What website?  Computer Forum?


----------



## johnb35

Geoff said:


> What website?  Computer Forum?


Read the title Geoff  

http://getintopc.com/


----------



## Laquer Head

I get an alert this site is not secure!!! haha


----------



## Deadpool

Laquer Head said:


> I get an alert this site is not secure!!! haha



This one or getintopc? You people confused me


----------



## Laquer Head

Deadpool said:


> This one or getintopc? You people confused me


to be fair..you started it..

getintopc gives alert


----------



## beers

Looks like fookin garbage to me.


----------



## johnb35

By the way, did anybody hear that WOT pulled their extension because of false ratings?

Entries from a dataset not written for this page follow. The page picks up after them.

-- ==== Sys2Proof/Laws/State.lean ====
section
/-! SUPPORT. One lemma per field of State per update, true by unfolding once, so that no later proof unfolds a record
update. -/

namespace Sys2Proof.Machine

variable (s : State) (r : Regs) (m : Memory) (p : Option BusResponse) (q : List HostEvent) (st : CoreState)
  (f : FailCode) (j : RejectCode)

@[simp] theorem State.setRegs_regs : (s.setRegs r).regs = r := rfl
@[simp] theorem State.setRegs_mem : (s.setRegs r).mem = s.mem := rfl
@[simp] theorem State.setRegs_pending : (s.setRegs r).pending = s.pending := rfl
@[simp] theorem State.setRegs_response : (s.setRegs r).response = s.response := rfl
@[simp] theorem State.setRegs_freeCount : (s.setRegs r).freeCount = s.freeCount := rfl

@[simp] theorem State.setMem_regs : (s.setMem m).regs = s.regs := rfl
@[simp] theorem State.setMem_mem : (s.setMem m).mem = m := rfl
@[simp] theorem State.setMem_pending : (s.setMem m).pending = s.pending := rfl
@[simp] theorem State.setMem_response : (s.setMem m).response = s.response := rfl
@[simp] theorem State.setMem_freeCount : (s.setMem m).freeCount = s.freeCount := rfl

@[simp] theorem State.respond_regs : (s.respond p).regs = s.regs := rfl
@[simp] theorem State.respond_mem : (s.respond p).mem = s.mem := rfl
@[simp] theorem State.respond_pending : (s.respond p).pending = s.pending := rfl
@[simp] theorem State.respond_response : (s.respond p).response = p := rfl
@[simp] theorem State.respond_freeCount : (s.respond p).freeCount = s.freeCount := rfl

@[simp] theorem State.setPending_regs : (s.setPending q).regs = s.regs := rfl
@[simp] theorem State.setPending_mem : (s.setPending q).mem = s.mem := rfl
@[simp] theorem State.setPending_pending : (s.setPending q).pending = q := rfl
@[simp] theorem State.setPending_response : (s.setPending q).response = s.response := rfl
@[simp] theorem State.setPending_freeCount : (s.setPending q).freeCount = s.freeCount := rfl

@[simp] theorem State.countAbandoned_regs : s.countAbandoned.regs = s.regs := rfl
@[simp] theorem State.countAbandoned_mem : s.countAbandoned.mem = s.mem := rfl
@[simp] theorem State.countAbandoned_pending : s.countAbandoned.pending = s.pending := rfl
@[simp] theorem State.countAbandoned_response : s.countAbandoned.response = s.response := rfl
@[simp] theorem State.countAbandoned_freeCount : s.countAbandoned.freeCount = s.freeCount + 1 := rfl

@[simp] theorem State.setState_regs : (s.setState st).regs = { s.regs with state := st } := rfl
@[simp] theorem State.setState_mem : (s.setState st).mem = s.mem := rfl
@[simp] theorem State.setState_pending : (s.setState st).pending = s.pending := rfl
@[simp] theorem State.setState_response : (s.setState st).response = s.response := rfl
@[simp] theorem State.setState_freeCount : (s.setState st).freeCount = s.freeCount := rfl

@[simp] theorem State.fail_regs :
    (s.fail f).regs = { s.regs with result := f.result, errc := f.errc, state := .failed } := rfl
@[simp] theorem State.fail_mem : (s.fail f).mem = s.mem := rfl
@[simp] theorem State.fail_pending : (s.fail f).pending = s.pending := rfl
@[simp] theorem State.fail_response : (s.fail f).response = s.response := rfl
@[simp] theorem State.fail_freeCount : (s.fail f).freeCount = s.freeCount := rfl

@[simp] theorem State.reject_regs :
    (s.reject j).regs = { s.regs with cmdErr := true, errc := j.errc } := rfl
@[simp] theorem State.reject_mem : (s.reject j).mem = s.mem := rfl
@[simp] theorem State.reject_pending : (s.reject j).pending = s.pending := rfl
@[simp] theorem State.reject_response : (s.reject j).response = s.response := rfl
@[simp] theorem State.reject_freeCount : (s.reject j).freeCount = s.freeCount := rfl

@[simp] theorem State.resetRegisters_regs : s.resetRegisters.regs = Regs.reset := rfl
@[simp] theorem State.resetRegisters_mem : s.resetRegisters.mem = s.mem := rfl
@[simp] theorem State.resetRegisters_pending : s.resetRegisters.pending = s.pending := rfl
@[simp] theorem State.resetRegisters_response : s.resetRegisters.response = s.response := rfl
@[simp] theorem State.resetRegisters_freeCount : s.resetRegisters.freeCount = s.freeCount := rfl

@[simp] theorem State.enterFrame_regs (i : Nat) (b : Bool) :
    (s.enterFrame i b).regs = { s.regs with frameIdx := BitVec.ofNat 32 i, frameBit := bitWord b } := rfl
@[simp] theorem State.enterFrame_mem (i : Nat) (b : Bool) : (s.enterFrame i b).mem = s.mem := rfl
@[simp] theorem State.enterFrame_pending (i : Nat) (b : Bool) : (s.enterFrame i b).pending = s.pending := rfl
@[simp] theorem State.enterFrame_response (i : Nat) (b : Bool) : (s.enterFrame i b).response = s.response := rfl
@[simp] theorem State.enterFrame_freeCount (i : Nat) (b : Bool) : (s.enterFrame i b).freeCount = s.freeCount := rfl

variable (bs : ByteSpace) (hs : HalfSpace) (base : Nat) (vb : List Byte) (vh : List Half)

@[simp] theorem State.storeBytes_regs : (s.storeBytes bs base vb).regs = s.regs := rfl
@[simp] theorem State.storeBytes_pending : (s.storeBytes bs base vb).pending = s.pending := rfl
@[simp] theorem State.storeBytes_response : (s.storeBytes bs base vb).response = s.response := rfl
@[simp] theorem State.storeBytes_freeCount : (s.storeBytes bs base vb).freeCount = s.freeCount := rfl

@[simp] theorem State.storeHalves_regs : (s.storeHalves hs base vh).regs = s.regs := rfl
@[simp] theorem State.storeHalves_pending : (s.storeHalves hs base vh).pending = s.pending := rfl
@[simp] theorem State.storeHalves_response : (s.storeHalves hs base vh).response = s.response := rfl
@[simp] theorem State.storeHalves_freeCount : (s.storeHalves hs base vh).freeCount = s.freeCount := rfl

/-- Two states with equal fields are equal. -/
theorem State.eq_of_fields {s t : State} (hr : s.regs = t.regs) (hm : s.mem = t.mem) (hp : s.pending = t.pending)
    (ha : s.response = t.response) (hf : s.freeCount = t.freeCount) : s = t := by
  cases s; cases t; simp_all

end Sys2Proof.Machine
end

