-- ==== Sys2Proof/Laws/Ecc.lean ====
section
/-! SUPPORT. The code of one block, and what ecc_encode, ecc_correct and finishCorrection do (spec R191 to R198). -/

namespace Sys2Proof.Machine

/-! ### One block -/

theorem highNibble_append (a b : Nibble) : highNibble (a ++ b) = a := by
  revert a b; decide

theorem lowNibble_append (a b : Nibble) : lowNibble (a ++ b) = b := by
  revert a b; decide

theorem nibbles_append (m : Byte) : (highNibble m ++ lowNibble m : Byte) = m := by
  revert m; decide

/-- A clean codeword decodes to its nibble (R193, R199 e = 0). -/
theorem eccDecByte_enc (d : Nibble) :
    eccDecByte (eccEncNibble d) = { nibble := d, corr := false, unc := false } := by
  revert d; decide

/-- One inverted bit is corrected (R199 e = 1). -/
theorem eccDecByte_oneError (d : Nibble) (b : Fin 8) :
    eccDecByte (eccEncNibble d ^^^ (1#8 <<< b.val)) = { nibble := d, corr := true, unc := false } := by
  revert d b; decide

/-- Two inverted bits are detected (R199 e = 2). -/
theorem eccDecByte_twoErrors (d : Nibble) (b c : Fin 8) (h : b ≠ c) :
    (eccDecByte (eccEncNibble d ^^^ (1#8 <<< b.val) ^^^ (1#8 <<< c.val))).unc = true := by
  revert d b c; decide +kernel

/-! ### ecc_encode -/

/-- Block j of an encoded payload: the high nibble's block at even j, the low nibble's at odd j (R195, R74). -/
def encodedBlock (s : State) (j : Nat) : Byte :=
  eccEncNibble (if j % 2 = 0 then highNibble (s.byteAt .msg (j / 2)) else lowNibble (s.byteAt .msg (j / 2)))

theorem encodedPayload_eq (s : State) (size : Nat) :
    encodedPayload s size = (List.range (2 * size)).map (encodedBlock s) := by
  induction size with
  | zero => rfl
  | succ n ih =>
    have split : 2 * (n + 1) = 2 * n + 1 + 1 := by omega
    rw [split, List.range_succ, List.range_succ, List.map_append, List.map_append, ← ih]
    have h1 : (2 * n) / 2 = n := by omega
    have h2 : (2 * n + 1) / 2 = n := by omega
    have h3 : (2 * n) % 2 = 0 := by omega
    have h4 : (2 * n + 1) % 2 ≠ 0 := by omega
    simp [encodedPayload, List.range_succ, List.flatMap_append, encodeByte, encodedBlock, h1, h2, h3]

theorem eccEncode_regs (size : Nat) (s : State) :
    (eccEncode size s).regs = { s.regs with eccLen := BitVec.ofNat 32 (2 * size) } := rfl

theorem eccEncode_host (size : Nat) (s : State) : SameHost s (eccEncode size s) := ⟨rfl, rfl, rfl⟩

/-- ECC after ecc_encode; every other byte is as before (R195). -/
theorem eccEncode_byteAt (size : Nat) (s : State) (sp : ByteSpace) (j : Nat) :
    (eccEncode size s).byteAt sp j = if sp = .ecc ∧ j < 2 * size then encodedBlock s j else s.byteAt sp j := by
  simp [eccEncode, encodedPayload_eq, State.byteAt_storeBytes_map]

@[simp] theorem eccEncode_halfAt (size : Nat) (s : State) (sp : HalfSpace) (j : Nat) :
    (eccEncode size s).halfAt sp j = s.halfAt sp j := by simp [eccEncode]

theorem eccEncode_wf {size : Nat} {s : State} (hsize : size ≤ 64) (hm : s.mem.wf = true) :
    (eccEncode size s).mem.wf = true :=
  State.wf_storeBytes hm (by
    simp only [encodedPayload_eq, List.length_map, List.length_range, ByteSpace.size, Config.maxEcc]; omega)

/-! ### ecc_correct -/

theorem eccCorrect_regs (pairs : Nat) (s : State) :
    (eccCorrect pairs s).regs =
      s.regs.withEccFlags (correctedBlocks s (2 * pairs)) (anyUncorrectable s (2 * pairs)) := rfl

theorem eccCorrect_host (pairs : Nat) (s : State) : SameHost s (eccCorrect pairs s) := ⟨rfl, rfl, rfl⟩

/-- OUT after ecc_correct; every other byte is as before (R196). -/
theorem eccCorrect_byteAt (pairs : Nat) (s : State) (sp : ByteSpace) (j : Nat) :
    (eccCorrect pairs s).byteAt sp j = if sp = .out ∧ j < pairs then decodedByte s j else s.byteAt sp j := by
  simp [eccCorrect, State.byteAt_storeBytes_map]

@[simp] theorem eccCorrect_halfAt (pairs : Nat) (s : State) (sp : HalfSpace) (j : Nat) :
    (eccCorrect pairs s).halfAt sp j = s.halfAt sp j := by simp [eccCorrect]

theorem eccCorrect_wf {pairs : Nat} {s : State} (hpairs : pairs ≤ 64) (hm : s.mem.wf = true) :
    (eccCorrect pairs s).mem.wf = true :=
  State.wf_storeBytes hm (by
    simp only [List.length_map, List.length_range, ByteSpace.size, Config.maxMsg]; omega)

theorem correctedBlocks_le (s : State) (n : Nat) : correctedBlocks s n ≤ n := by
  simpa [correctedBlocks] using List.countP_le_length (l := List.range n) (p := fun j => (decodedBlock s j).corr)

theorem anyUncorrectable_iff (s : State) (n : Nat) :
    anyUncorrectable s n = true ↔ ∃ j, j < n ∧ (decodedBlock s j).unc = true := by
  simp [anyUncorrectable]

theorem anyUncorrectable_eq_false (s : State) (n : Nat) :
    anyUncorrectable s n = false ↔ ∀ j, j < n → (decodedBlock s j).unc = false := by
  simp [anyUncorrectable]

/-- Decoding reads ECC alone. -/
theorem decodedBlock_congr {s t : State} {j : Nat} (h : s.byteAt .ecc j = t.byteAt .ecc j) :
    decodedBlock s j = decodedBlock t j := by simp [decodedBlock, h]

theorem correctedBlocks_congr {s t : State} {n : Nat} (h : ∀ j, j < n → s.byteAt .ecc j = t.byteAt .ecc j) :
    correctedBlocks s n = correctedBlocks t n := by
  refine List.countP_congr (fun j hj => ?_)
  rw [decodedBlock_congr (h j (List.mem_range.mp hj))]

theorem anyUncorrectable_congr {s t : State} {n : Nat} (h : ∀ j, j < n → s.byteAt .ecc j = t.byteAt .ecc j) :
    anyUncorrectable s n = anyUncorrectable t n := by
  rw [Bool.eq_iff_iff, anyUncorrectable_iff, anyUncorrectable_iff]
  constructor <;> rintro ⟨j, hj, hu⟩ <;> refine ⟨j, hj, ?_⟩
  · rwa [← decodedBlock_congr (h j hj)]
  · rwa [decodedBlock_congr (h j hj)]

theorem decodedByte_congr {s t : State} {p : Nat} (h : ∀ j, j < 2 * (p + 1) → s.byteAt .ecc j = t.byteAt .ecc j) :
    decodedByte s p = decodedByte t p := by
  rw [decodedByte, decodedByte, decodedBlock_congr (h (2 * p) (by omega)),
    decodedBlock_congr (h (2 * p + 1) (by omega))]

/-! ### The end of CORRECT and DECODE -/

/-- finishCorrection writes registers only. -/
theorem finishCorrection_mem (pairs : Nat) (s : State) : (finishCorrection pairs s).mem = s.mem := by
  unfold finishCorrection; split <;> rfl

theorem finishCorrection_host (pairs : Nat) (s : State) : SameHost s (finishCorrection pairs s) := by
  unfold finishCorrection; split <;> exact ⟨rfl, rfl, rfl⟩

theorem finishCorrection_done {pairs : Nat} {s : State} (h : s.regs.uncorrectable = false) :
    (finishCorrection pairs s).regs =
      { s.regs with outLen := BitVec.ofNat 32 pairs, result := BitVec.ofNat 32 pairs, state := .done } := by
  simp [finishCorrection, h]

theorem finishCorrection_failed {pairs : Nat} {s : State} (h : s.regs.uncorrectable = true) :
    (finishCorrection pairs s).regs =
      { s.regs with outLen := 0#32, result := FailCode.uncorrectableData.result, errc := 1#4, state := .failed } := by
  simp [finishCorrection, h, FailCode.errc]

end Sys2Proof.Machine
end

https://www.lifehacker.com.au/2016/...d-from-firefox-chrome-after-privacy-concerns/


----------



## Laquer Head

crazy


----------



## Deadpool

johnb35 said:


> By the way, did anybody hear that WOT pulled their extension because of false ratings?
> 
> https://www.lifehacker.com.au/2016/...d-from-firefox-chrome-after-privacy-concerns/



Well now that you mention it, Spybot detects it as spyware I believe. The threat level is not high but it's there. I actually stopped using it because of that.


----------